I wrote a post yesterday saying education activists were reporting more than 175,000 New York students had opted out of Common Core English Language Arts exams given last week — and many more districts were still unheard from.  New York is at the center of a growing movement among parents around the country to protest new standardized tests aligned to the Common Core (or similar state standards) that they think are unfair to students and teachers because the results are used for high-stakes decisions against the advice of assessment experts. The post also mentioned some complaints from teachers about the composition of the tests, which are aligned to the Core and were created for the state of New York by Pearson, the largest education company in the world.

Here’s a new piece, by Principal Carol Burris of South Side High School in the Rockville Centre School District in New York about educators’ concerns with questions on the Common Core tests and the meaning of the opt-out movement.

Burris, who has been principal since 2000 and just announced her early retirement, taught at  the middle and high school levels and earned a doctorate from Teachers College, Columbia University. Her dissertation, which studied her district’s detracking reform in math, received the 2003 National Association of Secondary Schools’ Principals Middle Level Dissertation of the Year Award. She was named New York’s 2013 High School Principal of the Year by the School Administrators Association of New York and the National Association of Secondary School Principals, and was tapped as the 2010 New York State Outstanding Educator by the School Administrators Association of New York State.

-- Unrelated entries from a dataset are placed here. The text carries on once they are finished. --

-- ==== Sys2Proof/Machine/Saved.lean ====
section
/-!
DEFINITION. What reaches a block while it is saved (20 R360): deposits and collective writes are applied to its save area, by
its die's distributor, in arrival order.
-/

namespace Sys2Proof.Machine

/-- The saved block with a number, and its entry. -/
def savedBlock (s : State) (uid : Nat) : Option (Away × Block) :=
  s.work.away.findSome? fun a => match a.kept with
    | some b => if a.saved && b.uid == uid then some (a, b) else none
    | none => none

/-- The sections of a save area that hold a block's scratchpad and tiles. -/
def tileSections (va : Nat) (b : Block) : List (Nat × Nat × Nat) :=
  let v := b.v
  [(va + scrOfs v, v.scr, scrGet b.scr 0 v.scr)]
    ++ (List.range v.zt).map (fun n => (va + yOfs v n, yBytes, (yTileOf b n).read 0 yBytes))
    ++ (List.range v.zt).map (fun n => (va + zOfs v n, zBytes, zImage (zTileOf b n)))

/-- Applies an operation to a saved block as if it were resident, on the scratchpad and tiles that its save area holds, and
writes them back there; false when the area makes it wait: the lines are obtained before the operation is applied. -/
def onSaved (s : State) (uid : Nat) (f : State → State) : State × Bool :=
  match savedBlock s uid with
  | none => (s, false)
  | some (a, b) =>
    let v := b.v
    let va := saveVa s a.save
    match readSave s b.cluster a.save v with
    | (s, .ok x) =>
      let b' := { b with
        scr := scrFrom (field x (scrOfs v) v.scr) v.scr
        ytiles := (List.range v.zt).map fun n => yFrom (field x (yOfs v n) yBytes)
        ztiles := (List.range v.zt).map fun n => zFrom (field x (zOfs v n) zBytes) (zTileOf b n) }
      match writeSections b.cluster (tileSections va b') s with
      | (s, false) => (s, false)
      | (s, true) =>
        let t := f { s with work := { s.work with blocks := s.work.blocks ++ [b'] } }
        match blockOf t uid with
        | none => (t, true)
        | some c =>
          let t := { t with work := { t.work with
            blocks := t.work.blocks.filter fun q => q.uid != uid
            away := t.work.away.map fun q => if q.save = a.save ∧ q.saved then { q with kept := some c } else q } }
          match writeSections b.cluster (tileSections va c) t with
          | (t, true) => (t, true)
          | (_, false) => (s, false)
    | (s, _) => (s, false)

/-- A deposit to a saved target (R148, R360): the register and the counter in the group's section; at −32,768 it waits (R135). -/
def depositSaved (s : State) (d : Deposit) (a : Away) (b : Block) : State × Bool :=
  let o := saveVa s a.save + groupOfs d.grp
  let w (n v : Nat) : List (Nat × Nat × Nat) := if n = 0 then [] else [(o + 4 * n, 4, v % 2 ^ 32)]
  match readArea s b.cluster 0 (o + 514 + 2 * d.ctr) 2 with
  | (s, .ok c) =>
    if sextN 16 c ≤ -32768 then (s, false)
    else
      writeSections b.cluster
        (w d.reg d.val.toNat ++ (if d.wide && d.reg != 0 then w (d.reg + 1) (d.val.toNat / 2 ^ 32) else [])
          ++ [(o + 514 + 2 * d.ctr, 2, truncN 16 (sextN 16 c - 1))]) s
  | (s, _) => (s, false)

/-- The saved member of a cohort with an index in it. -/
def savedMember (s : State) (coh ix : Nat) : Option (Away × Block) :=
  s.work.away.findSome? fun a => match a.kept with
    | some b => if a.saved && a.cohort == coh && a.inCoh == ix then some (a, b) else none
    | none => none

end Sys2Proof.Machine
end

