-- ==== Sys2Proof/Machine/Completion.lean ====
section
/-!
DEFINITION. Completions (07 R135 to R148, 12 R232, 16 R310): the steps in which loads, stores, copies, deposits, sleeps and
passes complete. A completion that cannot happen yet changes nothing but the requests it has sent on.
-/

namespace Sys2Proof.Machine

/-- The window entry of an operation, with its issuer. -/
def pendOf (s : State) (uid who op : Nat) : Option (Iss × Pend) :=
  match issOf s uid who with
  | none => none
  | some i => ((windowOf s uid who).find? fun p => p.id == op).map fun p => (i, p)

/-- Whether an entry is a store. -/
def Pend.isStore (p : Pend) : Bool := match p.instr with | .st .. => true | _ => false

/-- LOAD_DATA_RETURN (R137 to R139): data has reached every line of a load, or of a pod atomic. -/
def execLoadDataReturn (blk who op : Nat) (s : State) : Host.Outcome State Fault Refusal :=
  match pendOf s blk who op with
  | none => .next s
  | some (i, p) =>
    if p.isStore then .next s
    else match tryData s i p with
    | (t, .yes) => .next (afterUnit t blk)
    | (t, .wait) => .next t
    | (_, .fault _ _) => .next s

/-- STORE_PERFORMED (R137, R138). -/
def execStorePerformed (blk who op : Nat) (s : State) : Host.Outcome State Fault Refusal :=
  match pendOf s blk who op with
  | none => .next s
  | some (i, p) =>
    if !p.isStore then .next s
    else match tryStore s i p with
    | (t, .yes) => .next (afterUnit t blk)
    | (t, .wait) => .next t
    | (_, .fault _ _) => .next s

/-- The fault of a window entry, if its lines have one now. -/
def faultOf (s : State) (i : Iss) (p : Pend) : Option (State × Nat × Nat) :=
  match (if p.isStore then tryStore s i p else tryData s i p) with
  | (s, .fault c a) => some (s, c, a)
  | _ => none

/-- The first slot that a fault's line concerns (R347). -/
def slotOfFault (s : State) (i : Iss) (p : Pend) (cause addr : Nat) : Flt :=
  match memShape p.instr with
  | some (_, w, _) => lateFault i w (pendLocs s i p) cause addr
  | none =>
    match p.acc.find? (fun a => a.addr == addr) with
    | some a => ⟨cause, addr, some a.slot⟩
    | none => ⟨cause, addr, none⟩

/-- A memory fault is taken (R139, R344): later instructions of the path are discarded with what they wrote, and the trap is
taken at the faulting instruction, or kept while another path's handler runs or the path is held. -/
def memoryFault (s : State) (i : Iss) (p : Pend) (f : Flt) : State :=
  let laneForm := match hdrOf p.instr with | some h => !h.g | none => false
  let t := mkTrap f laneForm false 0 p.pc p.word
  let s := modCtx s i.uid i.who fun c => { c with armed := c.armed.filter fun a => a != p.path }
  let s := discardFrom s i.uid i.who p.path p.id
  let s := modPath s i.uid i.who p.path fun q => { q with pc := p.pc, st := .ready, wait := .none, kills := [] }
  let busy := (groupOf s i.uid i.who).any fun g => g.hpath.any fun h => h != p.path
  let held := (pathOf s i.uid i.who p.path).any (·.held)
  if busy || held then modPath s i.uid i.who p.path fun q => { q with trap := some t }
  else takeTrap s i.uid i.who p.path t p.pc

/-- What a fault that cannot be taken yet leaves: the refusals it met stay with the cluster. -/
def faultKept (s t : State) : State :=
  { t with coh := { t.coh with refused := s.coh.refused ++ t.coh.refused.filter fun r => !s.coh.refused.contains r } }

/-- MEMORY_FAULT_ARRIVAL (R139): of the oldest instruction of its path that has not passed; it is taken when every request that
it and the instructions it discards have sent has ended (R135). -/
def execMemoryFaultArrival (blk who op : Nat) (s : State) : Host.Outcome State Fault Refusal :=
  match pendOf s blk who op with
  | none => .next s
  | some (i, p) =>
    let older := (windowOf s blk who).any fun q => decide (q.id < p.id) && q.path == p.path && !q.passed
    if older || p.passed then .next s
    else match faultOf s i p with
    | none => .next s
    | some (t, c, a) =>
      if requestsEnded t i p.path p.id then .next (afterUnit (memoryFault t i p (slotOfFault t i p c a)) blk)
      else .next (faultKept s t)

/-- COPY_COMPLETE (R144 to R146). -/
def execCopyComplete (blk who copy : Nat) (s : State) : Host.Outcome State Fault Refusal :=
  match issOf s blk who, copyRecOf s blk who copy with
  | some i, some k =>
    match runCopy s i k with
    | (t, .ok) => .next (afterUnit t blk)
    | (t, .wait) => .next t
    | (_, .fail _ _) => .next s
  | _, _ => .next s

/-- COPY_FAILURE (R147): a line fails, or no answer has come within the time-out of R132. -/
def execCopyFailure (blk who copy : Nat) (timeout : Bool) (s : State) : Host.Outcome State Fault Refusal :=
  match issOf s blk who, copyRecOf s blk who copy with
  | some i, some k =>
    match runCopy s i k with
    | (t, .fail c a) => if timeout then .next s else .next (afterUnit (failCopy t i k c a) blk)
    | (t, .wait) =>
      if timeout && !k.sent && !s.power.frozen && decide (s.sched.ns ≥ k.issued + Config.timeoutNs) then
        .next (afterUnit (failCopy t i k 0x12 (copyOf k.desc.toNat).src) blk)
      else .next t
    | (_, .ok) => .next s
  | _, _ => .next s

/-- A deposit reaches a resident target: the register and the counter together (R148). -/
def applyDeposit (s : State) (d : Deposit) (b : Block) : State :=
  let s := putFinal s b.uid d.grp fun r =>
    let r := r.wrG d.reg (BitVec.ofNat 32 d.val.toNat)
    if d.wide && d.reg != 0 then r.wrG (d.reg + 1) (BitVec.ofNat 32 (d.val.toNat / 2 ^ 32)) else r
  lowerCtr s b.uid d.grp (some d.ctr)

def dropDeposit (s : State) (id : Nat) : State :=
  { s with work := { s.work with deposits := s.work.deposits.filter fun d => d.id != id } }

/-- Whether a deposit is the oldest of its source group for its target. -/
def depositFirst (s : State) (d : Deposit) : Bool :=
  !(s.work.deposits.any fun e => decide (e.id < d.id) && e.src == d.src && e.who == d.who && e.inCoh == d.inCoh && e.grp == d.grp)

/-- DEPOSIT_APPLIED (R148, R360): the oldest deposit of its group for its target; a counter at its limit makes it wait. A
saved target takes it in its save area; one that has ended takes none. -/
def execDepositApplied (dep : Nat) (s : State) : Host.Outcome State Fault Refusal :=
  match s.work.deposits.find? fun d => d.id == dep with
  | none => .next s
  | some d =>
    if !depositFirst s d then .next s
    else match memberOf s d.cohort d.inCoh with
    | some b =>
      if ctrOf s b.uid d.grp d.ctr ≤ -32768 then .next s
      else .next (afterUnit (afterUnit (dropDeposit (applyDeposit s d b) d.id) b.uid) d.src)
    | none =>
      match savedMember s d.cohort d.inCoh with
      | some (a, b) => .next (match depositSaved s d a b with | (s, true) => dropDeposit s d.id | (s, false) => s)
      | none => .next (afterUnit (dropDeposit s d.id) d.src)

/-- SLEEP_EXPIRY (R310): the time of a sleeping path has come. -/
def execSleepExpiry (blk grp path : Nat) (s : State) : Host.Outcome State Fault Refusal :=
  match pathOf s blk grp path with
  | none => .next s
  | some q =>
    if q.st == .sleep && decide (s.sched.cycle ≥ q.wake) && !s.power.frozen then
      .next (afterUnit (modPath s blk grp path fun q => { q with st := .ready }) blk)
    else .next s

/-- MATRIX_PASS_COMPLETE (R229 to R232, R239, R241, R244): one pass, or one row, is whole; after the last the instruction
retires. Escapes count in PERF_MESC by an amount the manual leaves to the array. -/
def execMatrixPassComplete (blk : Nat) (s : State) : Host.Outcome State Fault Refusal :=
  match issOf s blk bmsWho with
  | none => .next s
  | some i =>
    match i.b.bms, i.b.bms.bind (·.prog) with
    | some m, some (n, ins) =>
      if i.b.halted || s.power.frozen then .next s
      else if rowsOf ins != 0 then .next (matrixRow s i m n ins)
      else match mulOf m.regs ins with
      | none => .next s
      | some op =>
        match (shapeTiles op.sh)[n]? with
        | none => .next s
        | some t =>
          let s := passBoundary (runPass s blk op t) i.b
          let s := { s with power := { s.power with mesc := s.power.mesc + (Config.freeWord (3000000 + s.sched.tick) n).toNat } }
          if n + 1 < (shapeTiles op.sh).length then .next (modBms s blk fun m => { m with prog := some (n + 1, ins) })
          else .next (retireProg s blk ins)
    | _, _ => .next s

end Sys2Proof.Machine
end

She has also written several books, numerous articles and many posts on this blog about New York’s botched implementation of school reform.

 

By Carol Burris

Many New York parents are in rebellion. They are determined to see Pearson’s Common Core test machine grind to a halt. The state’s Grade 3- 8 opt-outs will likely exceed 200,000 and those who allowed their children to take the test are not happy campers. Parents and teachers are refusing to be bullied into silence about this year’s tests, exposing the well-above grade level reading passages, and tasks that are bringing young children to tears.

First, the numbers.

Parent Jeanette Deutermann, who started Long Island Opt Out, keeps meticulous account of the numbers of students by district who refuse the tests. She has developed a network of parents, teachers and administrators who accurately report refusals. She is presently reporting that on Long Island alone, there were 81,931 test refusals on the English Language Arts exam. You can find updated numbers here. Newsday has translated raw numbers into percentages, estimating that over 40 percent of all Long Island 3-8 students refused to take last week’s ELA Common Core state tests. Numbers in some districts reached well over 70 percent, with at least one district exceeding 80 percent. It appears that no more thanseven of the 124 districts on the island will meet the testing threshold of 95 percent. And that is before this week’s math tests, when opt-out numbers are expected to climb, as they did last year.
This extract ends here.